§ DATA IN THIS EXERCISE:

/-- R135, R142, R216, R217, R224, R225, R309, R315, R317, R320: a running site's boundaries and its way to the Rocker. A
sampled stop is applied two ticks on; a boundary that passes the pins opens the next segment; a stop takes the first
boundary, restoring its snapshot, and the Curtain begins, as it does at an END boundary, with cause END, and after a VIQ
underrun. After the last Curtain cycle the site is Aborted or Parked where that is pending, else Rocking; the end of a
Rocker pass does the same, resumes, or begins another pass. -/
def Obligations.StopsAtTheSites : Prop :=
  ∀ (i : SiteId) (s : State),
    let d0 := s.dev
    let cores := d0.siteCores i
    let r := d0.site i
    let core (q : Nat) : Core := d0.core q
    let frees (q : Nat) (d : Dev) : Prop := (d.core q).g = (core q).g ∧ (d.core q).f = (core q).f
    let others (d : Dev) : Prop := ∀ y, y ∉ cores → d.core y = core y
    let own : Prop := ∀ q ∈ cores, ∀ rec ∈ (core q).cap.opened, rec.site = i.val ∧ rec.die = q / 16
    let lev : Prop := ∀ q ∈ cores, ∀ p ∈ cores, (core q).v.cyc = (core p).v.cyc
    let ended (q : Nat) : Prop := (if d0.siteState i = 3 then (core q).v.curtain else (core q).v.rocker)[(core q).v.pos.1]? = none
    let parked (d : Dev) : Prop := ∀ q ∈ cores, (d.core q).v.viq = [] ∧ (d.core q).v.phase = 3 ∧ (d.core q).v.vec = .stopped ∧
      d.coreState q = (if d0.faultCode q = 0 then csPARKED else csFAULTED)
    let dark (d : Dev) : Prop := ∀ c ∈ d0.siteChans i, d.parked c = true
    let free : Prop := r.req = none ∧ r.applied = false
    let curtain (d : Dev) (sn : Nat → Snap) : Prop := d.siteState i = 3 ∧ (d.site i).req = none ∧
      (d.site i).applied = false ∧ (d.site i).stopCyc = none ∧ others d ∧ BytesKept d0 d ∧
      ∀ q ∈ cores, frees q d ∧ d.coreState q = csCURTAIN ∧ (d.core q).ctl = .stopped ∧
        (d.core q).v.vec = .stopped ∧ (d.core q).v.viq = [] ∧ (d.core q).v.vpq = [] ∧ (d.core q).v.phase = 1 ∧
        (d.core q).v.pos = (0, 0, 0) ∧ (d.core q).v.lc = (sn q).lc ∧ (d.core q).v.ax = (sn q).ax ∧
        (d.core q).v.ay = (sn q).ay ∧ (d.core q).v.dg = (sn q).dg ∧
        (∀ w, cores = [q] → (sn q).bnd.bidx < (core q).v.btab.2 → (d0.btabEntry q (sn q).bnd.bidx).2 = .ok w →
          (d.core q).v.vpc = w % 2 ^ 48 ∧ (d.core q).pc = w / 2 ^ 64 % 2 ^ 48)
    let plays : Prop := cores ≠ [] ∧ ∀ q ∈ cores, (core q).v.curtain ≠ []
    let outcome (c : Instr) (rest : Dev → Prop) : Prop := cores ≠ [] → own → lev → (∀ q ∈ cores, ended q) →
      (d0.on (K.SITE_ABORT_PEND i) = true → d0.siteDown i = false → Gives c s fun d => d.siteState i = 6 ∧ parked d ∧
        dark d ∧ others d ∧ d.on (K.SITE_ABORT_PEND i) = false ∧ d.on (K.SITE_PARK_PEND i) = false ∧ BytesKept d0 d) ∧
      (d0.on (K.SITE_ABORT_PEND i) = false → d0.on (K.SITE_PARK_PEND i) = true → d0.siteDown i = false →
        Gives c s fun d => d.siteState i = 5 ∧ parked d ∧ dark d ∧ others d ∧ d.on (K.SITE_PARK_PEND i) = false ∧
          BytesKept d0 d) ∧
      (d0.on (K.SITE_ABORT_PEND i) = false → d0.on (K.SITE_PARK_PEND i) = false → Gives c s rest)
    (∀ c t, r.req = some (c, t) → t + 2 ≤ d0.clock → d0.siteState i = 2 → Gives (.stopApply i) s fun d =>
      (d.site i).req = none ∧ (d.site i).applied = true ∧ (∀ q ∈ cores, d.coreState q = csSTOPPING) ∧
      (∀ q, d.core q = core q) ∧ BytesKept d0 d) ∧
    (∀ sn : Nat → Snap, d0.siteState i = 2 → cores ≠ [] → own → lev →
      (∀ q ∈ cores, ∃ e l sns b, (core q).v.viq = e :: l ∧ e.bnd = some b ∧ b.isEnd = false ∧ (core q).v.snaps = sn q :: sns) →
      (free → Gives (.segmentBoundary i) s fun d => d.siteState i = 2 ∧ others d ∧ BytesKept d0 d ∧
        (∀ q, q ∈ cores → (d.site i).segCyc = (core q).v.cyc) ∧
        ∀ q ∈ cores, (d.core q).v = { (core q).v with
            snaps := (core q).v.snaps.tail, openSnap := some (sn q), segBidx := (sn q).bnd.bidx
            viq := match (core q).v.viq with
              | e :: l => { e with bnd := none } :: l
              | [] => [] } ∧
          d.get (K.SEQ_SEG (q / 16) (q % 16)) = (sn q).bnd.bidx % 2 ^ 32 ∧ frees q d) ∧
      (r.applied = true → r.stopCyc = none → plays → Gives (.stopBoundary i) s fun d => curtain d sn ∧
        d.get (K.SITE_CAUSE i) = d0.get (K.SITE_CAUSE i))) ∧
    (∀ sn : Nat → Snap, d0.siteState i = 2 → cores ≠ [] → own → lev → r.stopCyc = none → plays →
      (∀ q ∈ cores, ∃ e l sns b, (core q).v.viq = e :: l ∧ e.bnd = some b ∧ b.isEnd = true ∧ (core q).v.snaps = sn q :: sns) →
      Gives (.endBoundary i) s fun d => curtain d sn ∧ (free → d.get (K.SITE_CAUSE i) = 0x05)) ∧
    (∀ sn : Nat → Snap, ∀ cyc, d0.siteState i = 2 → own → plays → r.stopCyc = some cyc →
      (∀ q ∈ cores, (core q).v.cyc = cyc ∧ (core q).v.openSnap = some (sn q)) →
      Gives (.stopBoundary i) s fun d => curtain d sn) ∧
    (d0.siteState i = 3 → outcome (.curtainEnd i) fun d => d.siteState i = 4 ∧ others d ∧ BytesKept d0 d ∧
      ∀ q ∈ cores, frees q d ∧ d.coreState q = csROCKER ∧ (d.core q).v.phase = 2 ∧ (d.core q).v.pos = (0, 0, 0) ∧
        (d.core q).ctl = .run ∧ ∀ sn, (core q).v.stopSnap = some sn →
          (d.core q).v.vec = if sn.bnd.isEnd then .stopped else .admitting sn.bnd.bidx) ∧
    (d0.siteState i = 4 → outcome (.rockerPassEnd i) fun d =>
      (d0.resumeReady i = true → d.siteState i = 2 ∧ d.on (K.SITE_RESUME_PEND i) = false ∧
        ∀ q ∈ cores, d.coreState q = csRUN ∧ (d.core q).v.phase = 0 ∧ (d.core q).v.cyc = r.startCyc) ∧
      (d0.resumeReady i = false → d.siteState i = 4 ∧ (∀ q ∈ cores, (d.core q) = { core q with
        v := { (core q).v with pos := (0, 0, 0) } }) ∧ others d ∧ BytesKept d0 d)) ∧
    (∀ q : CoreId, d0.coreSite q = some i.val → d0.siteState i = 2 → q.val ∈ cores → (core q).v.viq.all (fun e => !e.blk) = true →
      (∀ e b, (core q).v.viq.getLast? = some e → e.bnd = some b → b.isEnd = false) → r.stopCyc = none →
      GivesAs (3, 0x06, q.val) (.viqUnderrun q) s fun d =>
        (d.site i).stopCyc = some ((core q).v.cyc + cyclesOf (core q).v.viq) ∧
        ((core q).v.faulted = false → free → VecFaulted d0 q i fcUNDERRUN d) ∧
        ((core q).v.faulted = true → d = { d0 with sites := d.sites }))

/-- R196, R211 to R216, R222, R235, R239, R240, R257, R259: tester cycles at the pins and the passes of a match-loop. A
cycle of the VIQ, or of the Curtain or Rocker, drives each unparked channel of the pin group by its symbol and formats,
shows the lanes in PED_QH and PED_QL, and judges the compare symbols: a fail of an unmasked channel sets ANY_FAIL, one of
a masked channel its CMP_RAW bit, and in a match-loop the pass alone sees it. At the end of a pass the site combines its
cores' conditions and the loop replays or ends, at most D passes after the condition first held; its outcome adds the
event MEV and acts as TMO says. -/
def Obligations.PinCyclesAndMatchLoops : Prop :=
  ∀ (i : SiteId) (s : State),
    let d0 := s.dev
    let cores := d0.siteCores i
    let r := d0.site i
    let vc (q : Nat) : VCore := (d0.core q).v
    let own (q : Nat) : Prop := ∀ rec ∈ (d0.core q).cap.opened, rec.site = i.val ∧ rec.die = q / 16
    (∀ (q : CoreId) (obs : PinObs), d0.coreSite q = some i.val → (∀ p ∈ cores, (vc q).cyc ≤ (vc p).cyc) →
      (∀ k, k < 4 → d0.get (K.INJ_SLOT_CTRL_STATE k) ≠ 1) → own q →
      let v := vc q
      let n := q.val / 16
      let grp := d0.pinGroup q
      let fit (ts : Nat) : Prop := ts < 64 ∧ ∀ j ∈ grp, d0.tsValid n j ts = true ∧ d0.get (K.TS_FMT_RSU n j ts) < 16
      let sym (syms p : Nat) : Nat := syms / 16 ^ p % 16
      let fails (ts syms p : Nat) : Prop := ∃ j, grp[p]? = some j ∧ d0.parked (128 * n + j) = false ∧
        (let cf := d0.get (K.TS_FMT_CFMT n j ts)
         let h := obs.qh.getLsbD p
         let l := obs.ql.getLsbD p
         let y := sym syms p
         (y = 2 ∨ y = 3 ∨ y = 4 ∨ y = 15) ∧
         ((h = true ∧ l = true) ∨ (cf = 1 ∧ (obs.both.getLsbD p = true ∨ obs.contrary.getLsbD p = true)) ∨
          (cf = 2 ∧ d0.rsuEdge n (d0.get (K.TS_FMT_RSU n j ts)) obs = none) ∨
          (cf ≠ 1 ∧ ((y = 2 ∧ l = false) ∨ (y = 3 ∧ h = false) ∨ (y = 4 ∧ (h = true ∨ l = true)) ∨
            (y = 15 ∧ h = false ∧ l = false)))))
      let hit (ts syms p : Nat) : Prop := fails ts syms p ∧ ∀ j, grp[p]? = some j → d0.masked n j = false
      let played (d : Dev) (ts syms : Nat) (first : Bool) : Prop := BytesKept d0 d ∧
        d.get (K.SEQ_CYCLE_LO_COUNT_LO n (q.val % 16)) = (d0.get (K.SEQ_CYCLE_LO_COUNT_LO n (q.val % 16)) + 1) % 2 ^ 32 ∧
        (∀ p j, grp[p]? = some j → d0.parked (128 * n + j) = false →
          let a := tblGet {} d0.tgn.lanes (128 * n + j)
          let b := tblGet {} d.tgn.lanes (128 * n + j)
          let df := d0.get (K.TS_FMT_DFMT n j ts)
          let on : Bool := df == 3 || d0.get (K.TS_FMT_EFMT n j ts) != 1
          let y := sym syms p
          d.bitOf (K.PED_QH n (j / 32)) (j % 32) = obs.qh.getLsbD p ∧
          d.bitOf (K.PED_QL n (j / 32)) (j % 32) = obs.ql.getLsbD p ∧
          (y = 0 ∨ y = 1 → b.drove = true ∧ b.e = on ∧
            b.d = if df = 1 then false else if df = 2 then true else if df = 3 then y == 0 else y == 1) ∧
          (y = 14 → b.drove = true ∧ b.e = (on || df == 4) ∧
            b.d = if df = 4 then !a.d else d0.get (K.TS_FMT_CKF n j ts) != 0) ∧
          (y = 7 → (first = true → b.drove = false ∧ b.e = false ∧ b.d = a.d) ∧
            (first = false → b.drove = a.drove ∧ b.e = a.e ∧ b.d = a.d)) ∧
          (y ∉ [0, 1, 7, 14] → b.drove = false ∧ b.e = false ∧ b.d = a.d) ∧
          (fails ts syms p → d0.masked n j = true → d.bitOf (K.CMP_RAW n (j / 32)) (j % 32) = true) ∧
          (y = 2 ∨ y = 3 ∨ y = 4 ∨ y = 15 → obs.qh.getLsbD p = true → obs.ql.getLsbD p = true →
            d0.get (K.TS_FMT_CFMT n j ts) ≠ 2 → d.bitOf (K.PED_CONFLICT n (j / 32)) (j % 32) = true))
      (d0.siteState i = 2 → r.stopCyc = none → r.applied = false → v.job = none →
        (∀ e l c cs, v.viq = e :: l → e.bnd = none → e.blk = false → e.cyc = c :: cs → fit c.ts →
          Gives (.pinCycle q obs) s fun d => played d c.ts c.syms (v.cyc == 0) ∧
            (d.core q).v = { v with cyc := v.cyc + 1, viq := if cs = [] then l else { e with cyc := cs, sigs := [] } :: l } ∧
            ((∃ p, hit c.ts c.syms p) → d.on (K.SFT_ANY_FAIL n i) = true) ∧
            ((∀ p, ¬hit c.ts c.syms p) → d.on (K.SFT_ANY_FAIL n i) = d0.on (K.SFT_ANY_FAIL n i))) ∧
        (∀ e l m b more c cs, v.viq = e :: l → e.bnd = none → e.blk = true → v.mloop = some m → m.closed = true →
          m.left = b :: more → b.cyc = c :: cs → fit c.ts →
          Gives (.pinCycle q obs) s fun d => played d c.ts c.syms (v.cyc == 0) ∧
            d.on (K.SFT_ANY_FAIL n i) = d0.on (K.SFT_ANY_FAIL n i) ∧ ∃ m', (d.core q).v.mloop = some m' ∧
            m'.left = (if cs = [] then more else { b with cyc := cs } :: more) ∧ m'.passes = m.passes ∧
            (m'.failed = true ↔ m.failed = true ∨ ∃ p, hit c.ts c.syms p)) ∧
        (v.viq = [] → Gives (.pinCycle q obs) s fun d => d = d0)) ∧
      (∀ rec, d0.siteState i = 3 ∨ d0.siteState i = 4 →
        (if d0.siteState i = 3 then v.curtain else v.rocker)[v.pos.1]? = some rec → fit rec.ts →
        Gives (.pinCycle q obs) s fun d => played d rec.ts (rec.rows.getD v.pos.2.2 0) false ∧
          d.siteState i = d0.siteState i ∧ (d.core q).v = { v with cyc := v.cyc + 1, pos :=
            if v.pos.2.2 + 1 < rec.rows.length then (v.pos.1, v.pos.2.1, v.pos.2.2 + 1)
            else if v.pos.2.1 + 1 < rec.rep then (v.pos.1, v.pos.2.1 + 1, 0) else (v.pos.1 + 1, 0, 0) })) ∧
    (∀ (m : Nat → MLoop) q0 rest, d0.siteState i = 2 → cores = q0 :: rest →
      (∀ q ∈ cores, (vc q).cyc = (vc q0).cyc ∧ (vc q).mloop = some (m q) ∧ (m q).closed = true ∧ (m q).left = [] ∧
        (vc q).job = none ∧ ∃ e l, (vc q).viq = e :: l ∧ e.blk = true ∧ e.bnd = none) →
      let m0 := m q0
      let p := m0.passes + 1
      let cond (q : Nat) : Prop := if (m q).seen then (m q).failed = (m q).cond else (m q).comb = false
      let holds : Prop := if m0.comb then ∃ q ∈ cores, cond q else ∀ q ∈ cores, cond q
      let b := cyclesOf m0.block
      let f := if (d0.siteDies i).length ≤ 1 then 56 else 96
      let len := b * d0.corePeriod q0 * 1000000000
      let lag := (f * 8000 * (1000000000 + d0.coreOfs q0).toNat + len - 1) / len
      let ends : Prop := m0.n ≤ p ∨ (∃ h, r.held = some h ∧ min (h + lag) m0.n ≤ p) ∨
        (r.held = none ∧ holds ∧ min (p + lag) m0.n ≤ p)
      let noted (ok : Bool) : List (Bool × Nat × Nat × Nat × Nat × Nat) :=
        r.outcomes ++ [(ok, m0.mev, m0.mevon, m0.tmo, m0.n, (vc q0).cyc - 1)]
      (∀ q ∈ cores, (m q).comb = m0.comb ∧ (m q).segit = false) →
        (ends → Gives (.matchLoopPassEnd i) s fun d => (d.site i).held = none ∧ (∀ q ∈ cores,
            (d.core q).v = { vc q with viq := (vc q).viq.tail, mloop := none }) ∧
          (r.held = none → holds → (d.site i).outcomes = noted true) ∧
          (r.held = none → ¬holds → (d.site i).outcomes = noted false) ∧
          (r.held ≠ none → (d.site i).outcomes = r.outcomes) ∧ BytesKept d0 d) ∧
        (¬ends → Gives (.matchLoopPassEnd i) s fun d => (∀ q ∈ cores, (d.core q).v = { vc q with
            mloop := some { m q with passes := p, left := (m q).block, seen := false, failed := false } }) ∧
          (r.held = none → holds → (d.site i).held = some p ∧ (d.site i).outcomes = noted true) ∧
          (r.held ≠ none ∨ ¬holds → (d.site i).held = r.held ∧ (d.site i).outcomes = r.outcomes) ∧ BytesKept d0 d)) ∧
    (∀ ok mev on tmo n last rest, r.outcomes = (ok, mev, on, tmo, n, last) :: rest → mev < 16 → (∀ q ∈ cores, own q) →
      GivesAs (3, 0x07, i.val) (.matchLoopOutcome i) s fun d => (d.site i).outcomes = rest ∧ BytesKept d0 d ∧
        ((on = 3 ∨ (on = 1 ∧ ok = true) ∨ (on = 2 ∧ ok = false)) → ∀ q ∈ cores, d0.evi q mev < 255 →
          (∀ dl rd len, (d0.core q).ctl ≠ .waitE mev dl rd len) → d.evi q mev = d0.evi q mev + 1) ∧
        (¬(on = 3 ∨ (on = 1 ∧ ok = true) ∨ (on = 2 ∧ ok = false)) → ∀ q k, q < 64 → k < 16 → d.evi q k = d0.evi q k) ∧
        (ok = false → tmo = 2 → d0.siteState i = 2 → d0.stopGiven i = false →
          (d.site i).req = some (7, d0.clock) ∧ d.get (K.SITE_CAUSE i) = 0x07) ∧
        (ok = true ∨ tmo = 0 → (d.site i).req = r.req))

§ PROBLEM DETAILS:
Track down every line in the entries that includes the string "played", and copy it.

§ RESULT OF THE EXERCISE:
      let played (d : Dev) (ts syms : Nat) (first : Bool) : Prop := BytesKept d0 d ∧
          Gives (.pinCycle q obs) s fun d => played d c.ts c.syms (v.cyc == 0) ∧
          Gives (.pinCycle q obs) s fun d => played d c.ts c.syms (v.cyc == 0) ∧
        Gives (.pinCycle q obs) s fun d => played d rec.ts (rec.rows.getD v.pos.2.2 0) false ∧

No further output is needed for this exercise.